Scale is a feature. 500M per second in practice is impressive.

UltraSane · 2025-10-20T15:16:33 1760973393

The scale, speed, and uptime of AWS IAM is pretty special.

quesera · 2025-10-20T16:30:53 1760977853

IAM is very simple, and very solid.

The scale, speed, and uptime, are downstream from the simplicity.

It's good solid work, I guess I read "amazing" as something surprising or superlative.

(The simple, solid, reliable services should absolutely get more love! Just wasn't sure if I was missing something about IAM.)

mschuster91 · 2025-10-20T16:56:52 1760979412

It's not simple, that's the point! The filter rules and ways to combine rules and their effects are highly complex. The achievement is how fast it is _despite_ network being involved on at least two hops - first service to IAM and then IAM to database.

quesera · 2025-10-20T17:38:31 1760981911

I think it's simple. It's just a stemming pattern matching tree, right?

The admin UX is ... awkward and incomplete at best. I think the admin UI makes the service appear more complex than it is.

The JSON representation makes it look complicated, but with the data compiled down into a proper processable format, IAM is just a KVS and a simple rules engine.

Not much more complicated than nginx serving static files, honestly.

(Caveat: none of the above is literally simple, but it's what we do every day and -- unless I'm still missing it -- not especially amazing, comparatively).

UltraSane · 2025-10-20T21:35:22 1760996122

IAM policies can have some pretty complex conditions that require it to sync to other systems often. Like when a tag value is used to allow devs access to all servers with the role:DEV tag.

quesera · 2025-10-21T20:38:17 1761079097

In my (imagined) architecture, the auth requester sends the asset attributes (including tags in this example) with the auth request, so the auth service doesn't have to do any lookup to other systems. Updates are pushed in a message queue style manner, policy tables are cached and eventually consistent.

2d8a875f-39a2-4 · 2025-10-20T13:18:02 1760966282

> we’ve eliminated resilience wherever we could, because it’s more cost-effective. Resilience is expensive.

You are right. But alas, a peek at the AMZN stock ticker suggests that the market doesn't really value resilience that much.

Cthulhu_ · 2025-10-20T15:00:47 1760972447

Stocks stopped being indicative of anything decades ago though.

Trasmatta · 2025-10-20T12:55:50 1760964950

The irony is that true resilience is very complex, and complexity can be a major source of outages in and of itself

lanstin · 2025-10-20T15:04:03 1760972643

I have enjoyed this paper on such dynamics: https://sigops.org/s/conferences/hotos/2021/papers/hotos21-s...

It is kind of the child of what used to be called Catastrophe Theory, which in low dimensions is essentially a classification of folding of manifolds. Now the systems are higher dinemsional and the advice more practical/heuristic.

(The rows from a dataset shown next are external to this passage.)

-- ==== Sys2Proof/Machine/Core.lean ====
section
/-! DEFINITION. The machine as the host's interface sees it. -/

/-- The core: the machine's states, its step and its state after reset. -/
def Sys2Proof.core : Host.Core :=
  { State := Sys2Proof.Machine.State, Fault := Sys2Proof.Machine.Fault, Refusal := Sys2Proof.Machine.Refusal, step := Sys2Proof.Machine.step, reset := Sys2Proof.Machine.State.reset }
end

foinker · 2025-10-20T13:15:30 1760966130

No shot that happens until an outage breaks at least an entire workday in the US timezones. The only complaint I personally heard was from someone who couldn't load reddit on the train to work.

geodel · 2025-10-20T14:05:57 1760969157

Well by the time it really happens for a whole day Amazon leadership will be brazen enough to say "OK, enough of this my site is down, we will call back once systems are up so don't bother for a while". Also maybe responsible human engineers would fired by then and AI can be infinitely patient while working through insolvable issues.

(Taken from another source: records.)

/-- 09 R201, R202, R203: VDEFER appends one entry for each lane that em and cm select, and drops those lanes from em; it
raises PROT, with the entries held, where the context would exceed BQCAP; of the core's entries beyond 1,024 the oldest are spilled: each goes, as its 64 bytes, to the
lowest free slot of its context's ring, or stays where its slot cannot be written (which slot, and that, are log 100);
VDRAIN takes up to 32 entries of its tag, oldest first, those that were spilled fetched back, and marks its destinations,
its count and em EMPTY; VDSTAT counts. -/
def Obligations.BivouacResults : Prop :=
  (∀ (s : State) (o : VdfOps), s.Issues (.vdefer o) →
    let sel := (List.range 32).filter fun l => s.em.getLsbD l && s.cur.regs.cm.getLsbD l
    let held := ((s.tasks.filter fun t => t.ctx == s.cur.ctx).map fun t => t.biv.length).sum
    let new : List BivEntry := sel.map fun l => ⟨o.path.toNat, ((s.readS o.s).toNat + l) % 2 ^ 32,
      (List.range (o.n.toNat + 1)).map fun k =>
        BitVec.ofNat 32 (elemAt (s.readV ⟨(o.va.val + k) % 32, by omega⟩) 32 l), false, s.nextId + l, none⟩
    (held + sel.length ≤ s.myCtx.bqcap →
      let t : State := { s.setCur fun t => { t with biv := t.biv ++ new } with nextId := s.nextId + 32 }
      Executes (.vdefer o) s ((t.spillExcess s.cur.loc).later 2 (outOf .em (s.em &&& ~~~s.cur.regs.cm)))) ∧
    (s.myCtx.bqcap < held + sel.length → Raises (.vdefer o) s (.now cProt (BitVec.ofNat 64 held)))) ∧
  (∀ (s : State) (loc : Nat), let xs := s.bivAt loc
    s.spillExcess loc = (xs.take (xs.length - 1024)).foldl (fun s x => s.spillBiv x.1 x.2) s ∧
      xs.Pairwise (fun x y => x.2 ≤ y.2) ∧
      ∀ id n, (id, n) ∈ xs ↔ ∃ t ∈ s.tasks, t.loc = loc ∧ t.id = id ∧ ∃ e ∈ t.biv, e.n = n ∧ e.slot = none) ∧
  (∀ (s : State) (t : Task) (c : Ctx) (e : BivEntry), s.task t.id = some t → s.ctxOf t.ctx = some c →
    (t.biv.find? fun x => x.n == e.n && x.slot.isNone) = some e →
    let k := freeSlotOf (s.bivSlots t.ctx)
    let put := s.ringPut ⟨t.ctx, t.depth, t.id, t.loc⟩ c.bqring k (e.bytes (t.ctl.taskid.toNat % 2 ^ 32))
    (∀ u, put = some u → s.spillBiv t.id e.n = u.updTask t.id fun t => { t with
      biv := t.biv.map fun x => if x.n = e.n then { x with words := [], slot := some k } else x }) ∧
    (put = none → (s.spillBiv t.id e.n).cur.biv = s.cur.biv ∧ (s.spillBiv t.id e.n).others = s.others)) ∧
  (∀ (s : State) (o : VdfOps), s.Issues (.vdrain o) →
    let mine := (s.cur.biv.filter fun e => e.tag == o.path.toNat).take 32
    let got := (s.fetchBiv s.myCtx mine).2
    ((∀ e ∈ mine, e.slot = none) → s.fetchBiv s.myCtx mine = (s, mine)) ∧ got.length = mine.length ∧
    ∃ outs rest, Executes (.vdrain o) s
        (((s.fetchBiv s.myCtx mine).1.beginOpWith .drain outs false none (got.any BivEntry.poison) false).setCur fun t =>
          { t with biv := rest }) ∧
      rest.filter (fun e => e.tag != o.path.toNat) = s.cur.biv.filter (fun e => e.tag != o.path.toNat) ∧
      rest.filter (fun e => e.tag == o.path.toNat) = (s.cur.biv.filter fun e => e.tag == o.path.toNat).drop 32 ∧
      outs.length = o.n.toNat + 4 ∧
      outs[o.n.toNat + 2]? = some (outS o.s (BitVec.ofNat 64 got.length)) ∧
      outs[o.n.toNat + 3]? = some (outOf .em (BitVec.ofNat 32 (2 ^ got.length - 1))) ∧
      outs[o.n.toNat + 1]? = some (vecOut ⟨(o.va.val + (o.n.toNat + 1)) % 32, by omega⟩ 32 32
        (fun i => decide (i < got.length)) fun i => (got[i]?.map BivEntry.ix).getD 0) ∧
      ∀ j ≤ o.n.toNat, outs[j]? = some (vecOut ⟨(o.va.val + j) % 32, by omega⟩ 32 32 (fun i => decide (i < got.length))
        fun i => (got[i]?.map fun e => (e.words.getD j 0).toNat).getD 0)) ∧
  ∀ (s : State) (o : VdstatOps), s.Issues (.vdstat o) →
    Executes (.vdstat o) s (s.later 2 (outS o.sd (BitVec.ofNat 64
      ((s.cur.biv.countP fun e => e.tag == (s.readS o.sb).toNat % 256) % 2 ^ 32 + s.cur.biv.length * 2 ^ 32))))

/-- 09 R205, R206, R210, R217: a special function marks VD EMPTY and its result changes the FP32 elements that em
enables; VRNG fills them with the random words of a key and a counter; SMERGE merges two softmax states. 05 R111,
R112, R114, 09 R206 to R209: conversions, quantisation and dequantisation mark their destinations EMPTY. Under
policy `.trap` an overflow of an enabled element fails every destination with FP_TRAP and the lowest element's
number; else an overflow sets CONVX. A stochastic form takes one word counter. Which of the two
faithful results VTANH, VSIGM, VSINT, VCOST, VEXP and VERF give is the model's free choice (log 7), and the NaN block of an E5M2
block under policy 10 is its reading (log 33). -/
def Obligations.SpecialFunctionResults : Prop :=
  ((∀ row ∈ specialRows, ∀ (s : State) (o : VR1), s.Issues (row.1 o) →
    Executes (row.1 o) s (s.beginX [masked s o.vd o.w .f32 fun i => row.2 (elemAt (s.readV o.va) 32 i)] none false)) ∧
  (∀ (s : State) (o : VSS), s.Issues (.vrng o) →
    Executes (.vrng o) s (s.beginX [masked s o.vd o.w .i32 fun i =>
      (kcg ((s.readV o.va).setWidth 64) (s.readS o.s + BitVec.ofNat 64 i)).toNat] none false)) ∧
  ∀ (s : State) (o : XmOps), s.Issues (.smerge o) →
    let lanes (v : VReg) : List Nat := (List.range 32).map fun i => elemAt (s.readV v) 32 i
    let part (r : SReg) (k : Nat) : Nat := ((s.readS r).extractLsb' (32 * k) 32).toNat
    let r := softmaxMerge (part o.sd 0) (part o.sd 1) (lanes o.vd) (part o.sa 0) (part o.sa 1) (lanes o.va)
    Executes (.smerge o) s (s.beginX
      [vecOut o.vd 32 32 (fun _ => true) fun i => r.2.2.getD i 0, outS o.sd (BitVec.ofNat 64 (r.1 + r.2.1 * 2 ^ 32))] none false)) ∧
  ((∀ (s : State) (o : VcvtOps), s.Issues (.vcvt o) →
    let z := max o.dtf.bits o.dtt.bits
    let one (i : Nat) : Conv := o.dtt.conv s.f8 (s.rndMode o.rnd i) o.ovf (o.dtf.value s.f8 (elemAt (s.readV o.va) o.dtf.bits i))
    let on (i : Nat) : Bool := s.em.getLsbD (i * z / 32)
    let bad := (List.range (o.w.bits / z)).filter fun i => on i && (one i).ovf
    let out := vecOut o.vd o.dtt.bits (o.w.bits / z) on fun i => (one i).bits
    let t := if o.ovf = .trap then s.beginX [out] bad.head? false else s.beginX [out] none (!bad.isEmpty)
    Executes (.vcvt o) s (if o.rnd = .rsto then t.tookSto 1 else t)) ∧
  (∀ (s : State) (o : VqOps) (b : BlockFmt), s.Issues (.vquant o) → Machine.QFmt.block o.qf = some b →
    let k := b.encode (fun j => if o.sr then s.stoMode j else .rne) o.ovf (f32Values (s.readV o.va))
    let outs := [vecOut o.vd b.elemBits 32 (fun _ => true) fun i => k.elems.getD i 0,
      outS o.sd (BitVec.ofNat 64 (if b.isKd then k.x0 + 256 * k.x1 else k.x0))]
    let t := if o.ovf = .trap then s.beginX outs k.ovf.head? false else s.beginX outs none (!k.ovf.isEmpty)
    Executes (.vquant o) s (if o.sr then t.tookSto 1 else t)) ∧
  (∀ (s : State) (o : VqOps), s.Issues (.vquant o) → Machine.QFmt.block o.qf = none →
    let f := if o.qf = .e4m3 then e4m3 else e5m2
    let v := (s.readS o.sd).toNat % 256
    let one (i : Nat) : Conv :=
      if v = 0xFF then ⟨f.qnan, false⟩
      else f.conv (if o.sr then s.stoMode i else .rne) o.ovf ((fp32.decode (elemAt (s.readV o.va) 32 i)).scale (127 - (v : Int)))
    let bad := (List.range 32).filter fun i => (one i).ovf
    let out := vecOut o.vd 8 32 (fun _ => true) fun i => (one i).bits
    let t := if o.ovf = .trap then s.beginX [out] bad.head? false else s.beginX [out] none (!bad.isEmpty)
    Executes (.vquant o) s (if o.sr then t.tookSto 1 else t)) ∧
  ∀ (s : State) (o : VdqOps), s.Issues (.vdequant o) →
    let x := (s.readS o.sd).toNat
    let value (i : Nat) : FVal := match Machine.QFmt.block o.qf with
      | some b => b.value (x % 256) (x / 256 % 256) (elemAt (s.readV o.va) b.elemBits i)
      | none =>
        if x % 256 = 0xFF then .nan
        else ((if o.qf = .e4m3 then e4m3 else e5m2).decode (elemAt (s.readV o.va) 8 i)).scale (((x % 256 : Nat) : Int) - 127)
    let one (i : Nat) : Conv := fp32.conv .rne o.ovf (value i)
    let bad := (List.range 32).filter fun i => (one i).ovf
    let out := vecOut o.vd 32 32 (fun _ => true) fun i => (one i).bits
    Executes (.vdequant o) s (if o.ovf = .trap then s.beginX [out] bad.head? false else s.beginX [out] none (!bad.isEmpty)))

BeFlatXIII · 2025-10-20T16:21:00 1760977260

No complaints from folks who couldn’t load reddit at work?

foinker · 2025-10-20T17:02:03 1760979723

Reddit was back by the time work started, so all good there lol

agos · 2025-10-20T13:23:05 1760966585

when did we have resilience?

BoredPositron · 2025-10-20T13:40:33 1760967633

Cold War was pretty good in terms of resilience.